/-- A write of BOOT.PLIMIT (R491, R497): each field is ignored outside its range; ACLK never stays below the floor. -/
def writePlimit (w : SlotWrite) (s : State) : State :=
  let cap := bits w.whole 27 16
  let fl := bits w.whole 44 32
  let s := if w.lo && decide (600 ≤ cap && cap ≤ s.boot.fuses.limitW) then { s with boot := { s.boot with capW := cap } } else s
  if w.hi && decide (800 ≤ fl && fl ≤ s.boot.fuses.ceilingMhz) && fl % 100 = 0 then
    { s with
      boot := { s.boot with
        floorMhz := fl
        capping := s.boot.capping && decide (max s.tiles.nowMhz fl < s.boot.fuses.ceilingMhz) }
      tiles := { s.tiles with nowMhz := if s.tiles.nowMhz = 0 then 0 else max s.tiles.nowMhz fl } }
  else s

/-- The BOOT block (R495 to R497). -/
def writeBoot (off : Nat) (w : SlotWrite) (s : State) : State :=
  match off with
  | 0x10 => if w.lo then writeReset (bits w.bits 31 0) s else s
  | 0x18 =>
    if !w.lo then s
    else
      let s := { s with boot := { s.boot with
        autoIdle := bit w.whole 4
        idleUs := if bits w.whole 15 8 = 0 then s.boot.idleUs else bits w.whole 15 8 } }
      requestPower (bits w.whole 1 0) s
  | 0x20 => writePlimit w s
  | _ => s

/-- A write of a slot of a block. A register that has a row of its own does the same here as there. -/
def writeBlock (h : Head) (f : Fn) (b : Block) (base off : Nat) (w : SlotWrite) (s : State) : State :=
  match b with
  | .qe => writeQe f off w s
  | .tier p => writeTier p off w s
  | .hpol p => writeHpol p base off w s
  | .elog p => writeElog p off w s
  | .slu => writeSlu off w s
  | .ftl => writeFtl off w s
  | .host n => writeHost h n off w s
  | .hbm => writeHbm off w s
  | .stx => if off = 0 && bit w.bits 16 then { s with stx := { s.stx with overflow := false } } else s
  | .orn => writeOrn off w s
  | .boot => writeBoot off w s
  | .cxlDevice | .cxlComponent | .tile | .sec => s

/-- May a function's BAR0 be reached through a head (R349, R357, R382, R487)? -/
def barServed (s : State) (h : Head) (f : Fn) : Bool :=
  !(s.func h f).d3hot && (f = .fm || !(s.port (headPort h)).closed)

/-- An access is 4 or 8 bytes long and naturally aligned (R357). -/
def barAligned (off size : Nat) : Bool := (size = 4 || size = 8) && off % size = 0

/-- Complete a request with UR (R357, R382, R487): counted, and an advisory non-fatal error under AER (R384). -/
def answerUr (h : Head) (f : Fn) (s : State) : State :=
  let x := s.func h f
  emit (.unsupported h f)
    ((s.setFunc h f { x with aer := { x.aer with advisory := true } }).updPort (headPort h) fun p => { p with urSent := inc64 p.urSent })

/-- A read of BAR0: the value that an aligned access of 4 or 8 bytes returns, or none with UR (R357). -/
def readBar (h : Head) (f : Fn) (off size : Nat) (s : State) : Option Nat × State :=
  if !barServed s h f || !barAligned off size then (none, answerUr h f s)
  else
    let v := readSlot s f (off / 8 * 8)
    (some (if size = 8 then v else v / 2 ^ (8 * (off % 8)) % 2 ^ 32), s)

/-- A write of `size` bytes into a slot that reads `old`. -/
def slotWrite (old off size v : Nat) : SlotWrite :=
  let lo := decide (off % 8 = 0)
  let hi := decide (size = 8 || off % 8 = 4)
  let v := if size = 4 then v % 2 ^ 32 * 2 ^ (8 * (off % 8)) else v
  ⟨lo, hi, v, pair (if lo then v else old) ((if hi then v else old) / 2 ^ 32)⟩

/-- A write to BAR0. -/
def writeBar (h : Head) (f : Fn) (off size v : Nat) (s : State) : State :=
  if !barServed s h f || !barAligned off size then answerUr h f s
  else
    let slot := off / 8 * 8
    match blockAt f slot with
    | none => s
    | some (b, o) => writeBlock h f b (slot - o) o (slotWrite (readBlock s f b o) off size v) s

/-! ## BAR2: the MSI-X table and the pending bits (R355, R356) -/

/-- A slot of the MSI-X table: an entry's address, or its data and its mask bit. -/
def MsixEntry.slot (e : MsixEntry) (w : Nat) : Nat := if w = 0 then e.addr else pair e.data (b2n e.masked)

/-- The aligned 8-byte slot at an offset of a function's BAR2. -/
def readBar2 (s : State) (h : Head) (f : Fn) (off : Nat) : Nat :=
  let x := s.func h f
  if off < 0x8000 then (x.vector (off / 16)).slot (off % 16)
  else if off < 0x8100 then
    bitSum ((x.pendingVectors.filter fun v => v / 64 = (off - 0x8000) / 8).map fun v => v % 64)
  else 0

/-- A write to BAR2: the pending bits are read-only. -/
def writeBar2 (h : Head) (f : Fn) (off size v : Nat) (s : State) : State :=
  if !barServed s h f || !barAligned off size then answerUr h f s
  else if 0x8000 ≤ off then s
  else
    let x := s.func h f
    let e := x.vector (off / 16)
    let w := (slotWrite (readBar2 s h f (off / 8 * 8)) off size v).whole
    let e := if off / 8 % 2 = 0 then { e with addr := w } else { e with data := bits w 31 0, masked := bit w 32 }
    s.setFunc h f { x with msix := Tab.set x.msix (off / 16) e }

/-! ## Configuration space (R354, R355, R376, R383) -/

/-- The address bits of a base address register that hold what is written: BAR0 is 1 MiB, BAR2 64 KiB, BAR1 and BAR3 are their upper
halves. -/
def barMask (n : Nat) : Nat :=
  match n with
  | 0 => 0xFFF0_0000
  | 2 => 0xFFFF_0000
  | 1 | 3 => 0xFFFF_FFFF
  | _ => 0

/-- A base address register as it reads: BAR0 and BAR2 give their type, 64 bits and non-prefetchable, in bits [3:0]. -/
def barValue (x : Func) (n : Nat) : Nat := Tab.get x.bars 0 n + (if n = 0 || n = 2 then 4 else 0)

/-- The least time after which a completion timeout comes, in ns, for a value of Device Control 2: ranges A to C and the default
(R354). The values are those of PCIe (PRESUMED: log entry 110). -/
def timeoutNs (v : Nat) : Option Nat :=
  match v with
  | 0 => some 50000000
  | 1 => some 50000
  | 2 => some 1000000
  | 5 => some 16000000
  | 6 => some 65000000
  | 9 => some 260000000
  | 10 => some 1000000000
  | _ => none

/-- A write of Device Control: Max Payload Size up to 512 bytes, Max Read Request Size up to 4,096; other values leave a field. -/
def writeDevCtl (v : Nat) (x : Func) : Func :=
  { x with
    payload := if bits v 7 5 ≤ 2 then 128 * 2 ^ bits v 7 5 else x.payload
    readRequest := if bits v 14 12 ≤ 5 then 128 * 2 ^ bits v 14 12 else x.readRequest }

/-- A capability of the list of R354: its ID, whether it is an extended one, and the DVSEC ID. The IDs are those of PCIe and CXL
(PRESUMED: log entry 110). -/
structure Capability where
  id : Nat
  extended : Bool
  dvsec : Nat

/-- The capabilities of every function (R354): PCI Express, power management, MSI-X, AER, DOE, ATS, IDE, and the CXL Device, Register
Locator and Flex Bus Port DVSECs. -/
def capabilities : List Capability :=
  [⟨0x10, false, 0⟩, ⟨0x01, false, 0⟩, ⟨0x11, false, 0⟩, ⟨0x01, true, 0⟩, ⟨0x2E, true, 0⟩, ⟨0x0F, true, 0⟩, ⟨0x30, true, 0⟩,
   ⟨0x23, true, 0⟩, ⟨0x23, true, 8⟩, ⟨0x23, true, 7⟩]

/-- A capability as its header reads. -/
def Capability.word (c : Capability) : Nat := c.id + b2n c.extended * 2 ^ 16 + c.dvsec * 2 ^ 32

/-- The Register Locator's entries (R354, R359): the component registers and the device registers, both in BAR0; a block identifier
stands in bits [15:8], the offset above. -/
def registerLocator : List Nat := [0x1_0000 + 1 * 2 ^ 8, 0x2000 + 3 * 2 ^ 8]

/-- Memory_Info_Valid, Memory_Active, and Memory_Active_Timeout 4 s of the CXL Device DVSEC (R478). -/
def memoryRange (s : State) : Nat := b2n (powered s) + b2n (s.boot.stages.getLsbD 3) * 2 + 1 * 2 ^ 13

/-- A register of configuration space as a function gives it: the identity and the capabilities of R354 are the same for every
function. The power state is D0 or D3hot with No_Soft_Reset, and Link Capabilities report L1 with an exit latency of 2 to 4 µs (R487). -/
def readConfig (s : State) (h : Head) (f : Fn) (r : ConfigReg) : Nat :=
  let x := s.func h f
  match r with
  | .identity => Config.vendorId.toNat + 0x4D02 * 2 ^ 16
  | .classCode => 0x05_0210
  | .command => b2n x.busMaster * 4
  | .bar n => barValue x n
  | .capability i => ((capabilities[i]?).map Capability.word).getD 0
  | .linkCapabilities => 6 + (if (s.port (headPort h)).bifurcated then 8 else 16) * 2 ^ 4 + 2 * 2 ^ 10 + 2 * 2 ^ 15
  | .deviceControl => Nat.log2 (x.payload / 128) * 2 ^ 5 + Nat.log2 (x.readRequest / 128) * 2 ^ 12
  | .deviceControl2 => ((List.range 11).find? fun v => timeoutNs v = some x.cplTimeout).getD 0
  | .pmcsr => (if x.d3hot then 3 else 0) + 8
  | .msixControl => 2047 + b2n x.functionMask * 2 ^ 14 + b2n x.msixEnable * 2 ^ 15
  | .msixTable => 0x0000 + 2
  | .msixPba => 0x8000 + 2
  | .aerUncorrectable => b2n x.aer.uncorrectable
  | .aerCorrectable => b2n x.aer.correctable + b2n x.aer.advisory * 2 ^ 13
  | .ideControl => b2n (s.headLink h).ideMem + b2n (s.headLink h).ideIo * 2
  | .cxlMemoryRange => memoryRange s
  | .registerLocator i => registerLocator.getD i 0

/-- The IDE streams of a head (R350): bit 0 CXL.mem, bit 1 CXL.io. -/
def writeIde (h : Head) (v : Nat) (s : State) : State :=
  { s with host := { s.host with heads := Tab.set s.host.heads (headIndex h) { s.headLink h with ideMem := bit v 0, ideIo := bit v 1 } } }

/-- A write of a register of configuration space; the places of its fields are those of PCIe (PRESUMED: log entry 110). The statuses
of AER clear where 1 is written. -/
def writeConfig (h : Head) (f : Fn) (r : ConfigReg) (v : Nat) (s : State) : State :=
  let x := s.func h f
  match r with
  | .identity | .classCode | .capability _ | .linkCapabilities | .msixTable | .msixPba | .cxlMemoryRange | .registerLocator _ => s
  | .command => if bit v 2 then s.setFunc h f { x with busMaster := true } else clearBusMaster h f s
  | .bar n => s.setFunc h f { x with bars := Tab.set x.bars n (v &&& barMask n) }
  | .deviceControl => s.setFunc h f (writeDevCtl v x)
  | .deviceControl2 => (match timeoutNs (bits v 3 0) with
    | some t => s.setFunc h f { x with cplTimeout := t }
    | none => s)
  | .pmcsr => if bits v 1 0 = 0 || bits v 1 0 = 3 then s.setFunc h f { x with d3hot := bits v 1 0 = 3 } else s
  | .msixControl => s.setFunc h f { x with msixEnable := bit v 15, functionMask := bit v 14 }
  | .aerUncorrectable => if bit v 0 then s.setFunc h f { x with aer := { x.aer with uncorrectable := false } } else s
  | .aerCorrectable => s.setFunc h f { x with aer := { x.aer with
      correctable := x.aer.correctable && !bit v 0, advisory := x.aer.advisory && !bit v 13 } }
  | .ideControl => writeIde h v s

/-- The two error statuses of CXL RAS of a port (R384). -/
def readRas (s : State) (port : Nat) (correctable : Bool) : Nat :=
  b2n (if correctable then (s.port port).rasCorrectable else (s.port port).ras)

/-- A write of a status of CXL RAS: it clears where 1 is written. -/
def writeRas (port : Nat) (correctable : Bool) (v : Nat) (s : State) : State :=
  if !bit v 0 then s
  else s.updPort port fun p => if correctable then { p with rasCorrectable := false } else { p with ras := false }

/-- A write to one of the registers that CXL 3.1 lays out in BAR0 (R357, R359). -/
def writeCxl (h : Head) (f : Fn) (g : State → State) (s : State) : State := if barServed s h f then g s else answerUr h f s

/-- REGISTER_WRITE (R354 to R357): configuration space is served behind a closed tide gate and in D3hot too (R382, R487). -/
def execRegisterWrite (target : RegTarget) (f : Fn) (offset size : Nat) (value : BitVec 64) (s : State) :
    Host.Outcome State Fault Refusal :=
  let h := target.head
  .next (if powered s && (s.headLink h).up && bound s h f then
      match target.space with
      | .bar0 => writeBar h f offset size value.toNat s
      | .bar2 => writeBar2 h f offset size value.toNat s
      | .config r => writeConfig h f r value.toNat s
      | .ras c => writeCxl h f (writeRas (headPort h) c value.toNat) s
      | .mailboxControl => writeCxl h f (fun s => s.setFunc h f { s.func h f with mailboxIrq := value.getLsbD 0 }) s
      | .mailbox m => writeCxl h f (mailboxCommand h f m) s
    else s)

EXERCISE REQUIREMENTS — Above are the records. Copy the lines beginning at the one that has "clearBusMaster h f s" and ending with the one that has "b2n (if correctable", unchanged.

ANSWER BELOW —
  | .command => if bit v 2 then s.setFunc h f { x with busMaster := true } else clearBusMaster h f s
  | .bar n => s.setFunc h f { x with bars := Tab.set x.bars n (v &&& barMask n) }
  | .deviceControl => s.setFunc h f (writeDevCtl v x)
  | .deviceControl2 => (match timeoutNs (bits v 3 0) with
    | some t => s.setFunc h f { x with cplTimeout := t }
    | none => s)
  | .pmcsr => if bits v 1 0 = 0 || bits v 1 0 = 3 then s.setFunc h f { x with d3hot := bits v 1 0 = 3 } else s
  | .msixControl => s.setFunc h f { x with msixEnable := bit v 15, functionMask := bit v 14 }
  | .aerUncorrectable => if bit v 0 then s.setFunc h f { x with aer := { x.aer with uncorrectable := false } } else s
  | .aerCorrectable => s.setFunc h f { x with aer := { x.aer with
      correctable := x.aer.correctable && !bit v 0, advisory := x.aer.advisory && !bit v 13 } }
  | .ideControl => writeIde h v s

/-- The two error statuses of CXL RAS of a port (R384). -/
def readRas (s : State) (port : Nat) (correctable : Bool) : Nat :=
  b2n (if correctable then (s.port port).rasCorrectable else (s.port port).ras)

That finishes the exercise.